Today's wet weather is an apt backdrop for the Liverpool Sound concert at Anfield. Raining on this particular parade of what was billed as the highlight of Liverpool08 isn't, however, merely a meteorological matter. The metaphorical downpour comes in the shape of the national media's interest in the mismanagement of 2008 by the city council & the Culture Company (www.liverpool08.com ).
BBC Radio 4's File On 4 programme (http://news.bbc.co.uk/1/hi/programmes/file_on_4/7420315.stm ) this week lifted the stone on just some of the shennanigans, cock-ups & warring egos which have resulted in what could have been the area's best opportunity in over a generation becoming a laughable & pathetic attempt to paper over the cracks of a civic & business leadership in denial & conflict.
As Allan Urry (who cut his journalistic teeth with BBC Radio Merseyside) reports for the programme, Liverpool City Council is currently closing two specialist care homes for the elderly as it tries to put its finances in order. One of those affected by the closures expresses her feelings:
"Joyce Provost, whose 77 year old mother suffers dementia, [said]: 'The old people built this city....they're not being considered, I don't think it is fair.'"
The Bread & Circuses approach of the city council is put under the spotlight by seasoned observers of the city's civic & business scene. The programme notes that "one of the city's leading academics has a stark warning that the city is ill equipped for the tough times ahead.
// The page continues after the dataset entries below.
/-- A hot spot enters a stage. A stack's stages are those of R386 in order, a hub's or vent die's those of R387. (DEDUCED, log 48; DEDUCED, log 161) -/
def State.enterStage (s : State) (x : Spot) (n : Nat) : State :=
  let s := s.modSpot (spotKey x) (fun y => { y with stage := n })
  let at_ := spotSensor x
  match x, n with
  | .tile d _, 1 => s.stageOne d.val at_
  | .commons d, 1 => s.stageOne d.val at_
  | .tile d _, 2 | .commons d, 2 =>
    ((s.modDieClk d.val (fun x => { x with thermalCeil := 8 })).event 0x2002 none (locDie d.val) at_).count
      .power d.val 0x20 1
  | .tile d _, 3 | .commons d, 3 => (s.event 0x2003 none (locDie d.val) at_).count .power d.val 0x24 1
  | .stack k, 2 => s.stageOne (k.val / 2) at_
  | .stack k, 3 => s.event 0x2002 none (locStackPhys k.val) at_
  | .hub h, 1 => s.event 0x2001 none (locHub h.val) at_
  | .hub _, 2 => s.enterSafe none
  | .vent v, 1 => s.event 0x2001 none (locVent v.val) at_
  | .vent v, 2 => s.openFuse (.vent v)
  | _, _ => s

/-- Enter and leave temperatures of a hot spot's stages, from stage 1 on. -/
def stageEnter : Spot → List Int
  | .tile _ _ | .commons _ => [95, 100, 105]
  | .stack _ => [85, 90, 95]
  | .hub _ | .vent _ => [100, 105]
def stageLeave : Spot → List Int
  | .tile _ _ | .commons _ => [93, 98, 95]
  | .stack _ => [83, 88, 90]
  | .hub _ | .vent _ => [100, 105]

/-- Stages above the present one whose temperature is reached, lowest first. -/
def enters (x : SpotS) (l : List Int) : List Nat :=
  ((List.range l.length).filter (fun i => decide (x.stage ≤ i) && x.atLeast (l.getD i 0))).map (· + 1)

/-- THERMAL_STAGE_ENTER (R384–R387): every stage between is entered on the way. -/
def execThermalStageEnter (x : Spot) (a b : Int) (s : State) : Host.Outcome State Fault Refusal :=
  let t := s.readSpot x a b
  let l := enters (t.spot (spotKey x)) (stageEnter x)
  .next (if l.isEmpty ∨ s.st = .off then t.turnAway else ((l.foldl (fun (t : State) n => t.enterStage x n) t).updateFlow).ok)

/-- Hot spots of a die at or above a stage: tiles, commons, and its stacks one stage later (R386). -/
def State.hotAt (s : State) (d n : Nat) : List Nat :=
  ((List.range 20).map (fun t => d * 20 + t) ++ [3120 + d]).filter (fun k => n ≤ (s.spot k).stage)
    ++ (if n = 1 then [3276 + 2 * d, 3277 + 2 * d].filter (fun k => 2 ≤ (s.spot k).stage) else [])

/-- THERMAL_STAGE_LOWER (R384): while T stays at 95 °C (90 °C at a stack), one further step every 5 ms. -/
def execThermalStageLower (d : Die) (s : State) : Host.Outcome State Fault Refusal :=
  let hot := (s.hotAt d.val 1).any (fun k => (s.spot k).atLeast (if k < 3276 then 95 else 90))
  let last := tget 0 s.thm.lowered d.val
  .next (if hot ∧ last ≠ 0 then
      let s := s.notBefore (last - 1 + 5000000)
      { (s.modDieClk d.val (fun x => { x with thermalCeil := max 8 (x.thermalCeil - 1) })) with
        thm := { s.thm with lowered := tset 0 s.thm.lowered d.val (s.now + 1) }
        answer := .done }
    else s.turnAway)

/-- The highest stage that a hot spot keeps after T has been below its leave temperature. -/
def keeps (x : SpotS) (l : List Int) (long : Bool) : Nat :=
  ((List.range x.stage).filter (fun i => x.atLeast (l.getD i 0) || (i == 0 && !long))).foldl
    (fun m i => max m (i + 1)) 0

/-- Leaving a stage of a die: from stage 2 to stage 1 at the current step; from stage 3 a switch-on waits. -/
def State.leaveDie (s : State) (d i old new : Nat) : State :=
  let s := if 2 ≤ old ∧ new < 2 ∧ (s.hotAt d 2).isEmpty then
      s.modDieClk d (fun x => { x with thermalCeil := x.step })
    else s
  let s := { s with thm := { s.thm with raised := tset 0 s.thm.raised d (s.now + 1) } }
  if h : d < 156 ∧ i < 21 then
    if old = 3 ∧ new < 3 then s.requestOn (.island ⟨d, h.1⟩ ⟨i, h.2⟩) else s
  else s

/-- THERMAL_STAGE_EXIT (R384, R386): T has been below the leave temperature for 100 ms, or 1 s for the refresh of
a stack. -/
def execThermalStageExit (x : Spot) (a b : Int) (ms : Nat) (s : State) : Host.Outcome State Fault Refusal :=
  let t := s.readSpot x a b
  let y := t.spot (spotKey x)
  let long := match x with | .stack _ => decide (1000 ≤ ms) | _ => true
  let n := if y.exA && y.exB then y.stage else keeps y (stageLeave x) long
  if ms < 100 ∨ y.stage ≤ n then .next t.turnAway
  else
    let t := t.modSpot (spotKey x) (fun y => { y with stage := n })
    .next ((match x with
      | .tile d q => t.leaveDie d.val q.val y.stage n
      | .commons d => t.leaveDie d.val 20 y.stage n
      | .stack k => { t with thm := { t.thm with raised := tset 0 t.thm.raised (k.val / 2) (t.now + 1) } }
      | _ => t).updateFlow).ok

/-- THERMAL_CEILING_RAISE (R384): below stage 1 the ceiling rises one step per 100 ms. -/
def execThermalCeilingRaise (d : Die) (s : State) : Host.Outcome State Fault Refusal :=
  .next (if (s.hotAt d.val 1).isEmpty ∧ (s.dieClk d.val).thermalCeil < 30 then
      let s := s.notBefore (tget 0 s.thm.raised d.val + 100000000 - 1)
      { (s.modDieClk d.val (fun x => { x with thermalCeil := x.thermalCeil + 1 })) with
        thm := { s.thm with raised := tset 0 s.thm.raised d.val (s.now + 1) }
        answer := .done }
    else s.turnAway)

/-! ### Sensors (R382, R383) -/

/-- SENSOR_DISAGREEMENT (R382): more than 5 °C for more than 10 ms: the hotter governs. -/
def execSensorDisagreement (x : Spot) (a b : Int) (ms : Nat) (s : State) : Host.Outcome State Fault Refusal :=
  let y := s.spot (spotKey x)
  .next (if !y.hotter && !y.exA && !y.exB && decide (500 < (a - b).natAbs) && decide (10 < ms) then
      ((((s.readSpot x a b).modSpot (spotKey x) (fun y => { y with hotter := true })).event 0x2004 none (spotLoc x)
        (spotSensor x)).countSpot x 0x2C).ok
    else s.turnAway)

/-- SENSORS_AGREE (R382): within 5 °C for 1 s: the mean governs again. -/
def execSensorsAgree (x : Spot) (a b : Int) (ms : Nat) (s : State) : Host.Outcome State Fault Refusal :=
  .next (if (s.spot (spotKey x)).hotter ∧ (a - b).natAbs ≤ 500 ∧ 1000 ≤ ms then
      ((s.readSpot x a b).modSpot (spotKey x) (fun y => { y with hotter := false })).ok
    else s.turnAway)

/-- Both sensors of a hot spot are excluded (R383): fault 0x2006; the tile or die fails, and another part counts as
hot as its highest stage. -/
def State.spotBlind (s : State) (x : Spot) : State :=
  let s := s.fault 0x2006 none (spotLoc x) (spotSensor x)
  match x with
  | .tile d t => s.tileFail d.val t.val
  | .commons d => s.dieFail d.val
  | .stack _ =>
    ((List.range 3).filter (fun i => decide ((s.spot (spotKey x)).stage ≤ i))).foldl
      (fun (s : State) i => s.enterStage x (i + 1)) s
  | .hub _ | .vent _ =>
    ((List.range 2).filter (fun i => decide ((s.spot (spotKey x)).stage ≤ i))).foldl
      (fun (s : State) i => s.enterStage x (i + 1)) s

/-- SENSOR_EXCLUSION (R383): a reading outside −20…150 °C excludes the sensor until the next start. -/
def execSensorExclusion (x : Spot) (which : Fin 2) (reading : Int) (s : State) :
    Host.Outcome State Fault Refusal :=
  let y := s.spot (spotKey x)
  let had := if which = 0 then y.exA else y.exB
  if had || (decide (-2000 ≤ reading) && decide (reading ≤ 15000)) then .next s.turnAway
  else
    let t := s.modSpot (spotKey x) (fun y =>
      if which = 0 then { y with exA := true } else { y with exB := true })
    let t := (t.event 0x2005 none (spotLoc x) (spotSensor x + which.val)).countSpot x 0x30
    .next (if (if which = 0 then y.exB else y.exA) then t.spotBlind x else t).ok

/-! ### Trips (R384, R386, R387) -/

/-- A trip is noted; a second one within 60 s raises fault 0x2011, and the panel enters SAFE. (DEDUCED, log 71) -/
def State.noteTrip (s : State) (l : Loc) : State :=
  let again := match s.thm.lastTrip with
    | some t => decide (s.now ≤ t + 60000000000)
    | none => false
  let s := { s with thm := { s.thm with lastTrip := some s.now } }
  if again then s.safeFault 0x2011 l else s

/-- Fault 0x2010 with THERMTRIP_N (R559). -/
def State.tripFault (s : State) (l : Loc) (detail : Nat) : State :=
  ({ s with pins := { s.pins with thermtrip := true } }).fault 0x2010 none l detail

/-- The trip point of a spot in 0.01 °C: 105 °C in a stack, 115 °C elsewhere (R384–R387). -/
def tripLimit : Spot → Int
  | .stack _ => 10500
  | _ => 11500

/-- THERMAL_TRIP: one sensor at 115 °C (105 °C at a stack) on three consecutive samples. -/
def execThermalTrip (x : Spot) (which : Fin 2) (r1 r2 r3 : Int) (s : State) : Host.Outcome State Fault Refusal :=
  let y := s.spot (spotKey x)
  let lim := tripLimit x
  let ex := if which = 0 then y.exA else y.exB
  if s.st = .off ∨ y.tripped ∨ ex ∨ r1 < lim ∨ r2 < lim ∨ r3 < lim then .next s.turnAway
  else
    let s := s.modSpot (spotKey x) (fun y => { y with tripped := true })
    let at_ := spotSensor x + which.val
    .next ((match x with
      | .tile d _ | .commons d => (s.tripFault (locDie d.val) at_).dieFail d.val
      | .stack k => (s.fault 0x2012 none (locStackPhys k.val) at_).openFuse (.stack k)
      | .hub h => (s.tripFault (locHub h.val) at_).enterSafe (some 0x2010)
      | .vent v => ((s.tripFault (locVent v.val) at_).setDom (468 + v.val) false).linkOff v.val).noteTrip
        (spotLoc x)).ok

/-! ### Coolant (R388, R389) -/

/-- The lowest and highest accepted sample of a value. -/
def coolantRange (which : Nat) : W32 × W32 :=
  match which with
  | 0 => (0x40A00000, 0x42700000)
  | 1 => (0x40A00000, 0x42A00000)
  | _ => (0x00000000, 0x43480000)

/-- Insertion into an ascending list of FP32 words. -/
def insertF32 (a : W32) : List W32 → List W32
  | [] => [a]
  | b :: l => if fle a b then a :: b :: l else b :: insertF32 a l

/-- The median of at most five words; of an even number the lower middle one. -/
def medianF32 (l : List W32) : W32 := (l.foldr insertF32 []).getD ((l.length - 1) / 2) 0

/-- When the flow used has changed by more than 5%, θ follows the calibration curve (R391). -/
def State.flowChanged (s : State) : State :=
  let new := ratF32 (s.coolant 2)
  let old := ratF32 s.thm.thetaFlow
  if 100 * |new - old| ≤ 5 * old then s
  else
    let a := s.thetaCal old
    { s with thm := { s.thm with
      theta := if a ≤ 0 then s.thm.theta else f32OfRat (ratF32 s.thm.theta * s.thetaCal new / a)
      thetaFlow := s.coolant 2 } }

/-- A coolant sample (R388): one in range enters the median of the last five; another is discarded. -/
def State.coolantSample (s : State) (k : Nat) (v : W32) : State :=
  let r := coolantRange k
  if !(fle r.1 v && fle v r.2) then
    { s with thm := { s.thm with rejected := min (s.thm.rejected + 1) 0xFFFFFFFF } }.fstatus .ok
  else
    let l := (v :: (if s.thm.timeout.getLsbD k then [] else tget [] s.thm.samples k)).take 5
    let s := s.setObj 0x3200 (k + 1) v.toNat
    let t := { s with thm := { s.thm with
      samples := tset [] s.thm.samples k l
      used := tset (coolantFallback k) s.thm.used k (medianF32 l)
      accepted := tset 0 s.thm.accepted k s.now
      timeout := BitVec.ofNat 3 (s.thm.timeout.toNat - (if s.thm.timeout.getLsbD k then 2 ^ k else 0))
      below40 := if k = 2 then flt v 0x42200000 else s.thm.below40 } }
    let t := if k = 2 ∧ flt v 0x42200000 ∧ (s.st = .idle ∨ s.st = .run) then t.event 0x2021 none (locHub 0) else t
    (if k = 2 then t.flowChanged else t).updateCap.fstatus .ok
"Professor David Robertson, head of the Public Policy Institute at Liverpool John Moores University, is doubly pessimistic with nearly £7-12bn worth of Central Government and European funding due to come to an end.
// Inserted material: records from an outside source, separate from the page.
/-- Every engine operation runs a chunk of the descriptor in front of its ring when its ring has its turn and no dataflow
token of its unit is ready: the last chunk marks the descriptor as finished OK (HASH_VERIFY: OK or MISMATCH) with its
result, an earlier one leaves its progress. -/
def Obligations.EngineOperationsComplete : Prop :=
  ∀ (s t : State) (d : LDie) (q : RingId) (c : CtxId) (x : Desc) (n : Nat) (k : List Nat),
    let ready (e op : Nat) (f : EngOp) (stop : Option Stop) : Prop :=
      s.engineLive c d e = true ∧ (s.ring (ringKey d e q)).ctx = some c ∧
      (s.ring (ringKey d e q)).descs.find? (fun y => y.fin.isNone) = some x ∧
      dOp x.words = op ∧ s.ringTurn d e q = true ∧ s.tokenReady d (96 + e) = false ∧
      s.runChunk (engW c d e) f x = (t, n, k, stop)
    let ended (e : Nat) (f : EngOp) : State :=
      ((t.engBusy d e (f.chunkCycles x)).modEngine (engKey d e) (fun z => { z with next := (q.val + 1) % 8 })).freeWork
        (engW c d e) x
    let marks (e : Nat) (f : EngOp) (st : DStatus) (r : Nat) (s' : State) : Prop :=
      (s'.ring (ringKey d e q)).descs = modRunning (fun y =>
        { y with fin := some (st, 0, BitVec.ofNat 64 r), held := none }) ((ended e f).ring (ringKey d e q)).descs
    let runs (e op : Nat) (f : EngOp) (i : Instr) : Prop :=
      ready e op f none →
      (f.lastChunk x = true →
        ∃ s', exec i s = .next s' ∧ s'.answer = .done ∧ marks e f .ok (f.result x.words n k) s') ∧
      (f.lastChunk x = false →
        ∃ s', exec i s = .next s' ∧ s'.answer = .done ∧
          (s'.ring (ringKey d e q)).descs = modRunning (fun y =>
            { y with
              units := n, keep := k, chunks := x.chunks + 1, excused := (x.wakes s.now).excused
              waitSince := none }) (t.ring (ringKey d e q)).descs)
    (ready 7 0x74 opHashVerify (some .mismatch) →
      ∃ s', exec (.hashVerify d q) s = .next s' ∧ s'.answer = .done ∧
        marks 7 opHashVerify .mismatch (opHashVerify.result x.words (n + 1) k) s') ∧
    runs 0 0x01 opCopy (.copy d q) ∧ runs 0 0x02 opTranspose (.transpose d q) ∧
    runs 0 0x03 opConvert (.convert d q) ∧ runs 0 0x04 opStrataPack (.strataPack d q) ∧
    runs 0 0x05 opStrataTrim (.strataTrim d q) ∧ runs 0 0x06 opMxPack (.mxPack d q) ∧
    runs 1 0x10 opCurve (.exp d q) ∧ runs 1 0x11 opCurve (.log d q) ∧
    runs 1 0x12 opCurve (.recip d q) ∧ runs 1 0x13 opCurve (.rsqrt d q) ∧
    runs 1 0x14 opCurve (.sqrt d q) ∧ runs 1 0x15 opCurve (.gelu d q) ∧
    runs 1 0x16 opCurve (.silu d q) ∧ runs 1 0x17 opCurve (.sigmoid d q) ∧
    runs 1 0x18 opCurve (.tanh d q) ∧ runs 2 0x20 (opStats false) (.lnStats d q) ∧
    runs 2 0x21 (opStats true) (.rmsStats d q) ∧ runs 2 0x22 opNormApply (.normApply d q) ∧
    runs 3 0x30 opSort (.sort d q) ∧ runs 3 0x31 (opMerge false) (.merge d q) ∧
    runs 3 0x32 (opMerge true) (.mergeSum d q) ∧ runs 3 0x33 opTopk (.topk d q) ∧
    runs 4 0x40 opGather (.gather d q) ∧ runs 4 0x41 opScatter (.scatter d q) ∧
    runs 4 0x42 opScatterAdd (.scatterAdd d q) ∧ runs geyser 0x50 opPredict (.predict d q) ∧
    runs geyser 0x51 opCertify (.certifyTopk d q) ∧ runs 6 0x60 opCombine (.combine d q) ∧
    runs 6 0x61 opSign1Enc (.sign1Enc d q) ∧ runs 6 0x62 opSign1Dec (.sign1Dec d q) ∧
    runs 7 0x70 (opGcm false) (.gcmEnc d q) ∧ runs 7 0x71 (opGcm true) (.gcmDec d q) ∧
    runs 7 0x72 (opSha3 32) (.sha3256 d q) ∧ runs 7 0x73 (opSha3 64) (.sha3512 d q) ∧
    runs 7 0x74 opHashVerify (.hashVerify d q)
"He added that the city's regeneration had been 'very frothy, focussing upon tourism, short term spending and increasing spending on shopping.
"They are the first things to go in an economic downturn.'"
These aren't the sort of observations you will find in the Liverpool Echo. Just two days after the File On 4 programme was first broadcast, the Echo morphed into a glorified PR blurb for the Liverpool One development (http://www.liverpoolecho.co.uk/liverpool-news/local-news/2008/05/29/liverpool-one-huge-shopping-development-opens-100252-20991041/ ).
Forget about journalism, this coverage oozed with nauseous sycophancy.
It reminded me of the points made in April by the writer Paul Kingsnorth in his book, "Real England: The Battle Against The Bland" (http://condensedthoughts.blogspot.com/2008_04_01_archive.html ).
It's worth noting, en passant, that Phil Redmond, self-styled saviour of culture year, refused to be interviewed by Allan Urry unless he could dictate the terms of the conversation & exercise a power of veto over the programme's questions.
On a lighter note, Lee Forde -- the man who was expected to work with a reduced budget yet return a finished project regardless, as far as Warren Bradley was concerned -- tells Urry that Bruce Springsteen had expressed a wish to play Liverpool this year, but the farce that was unfolding ruled it out. Thanks, fellas, another reason to remind as wide an audience as possible of the Audit Commision's report which described Liverpool as having the worst-run council in the country.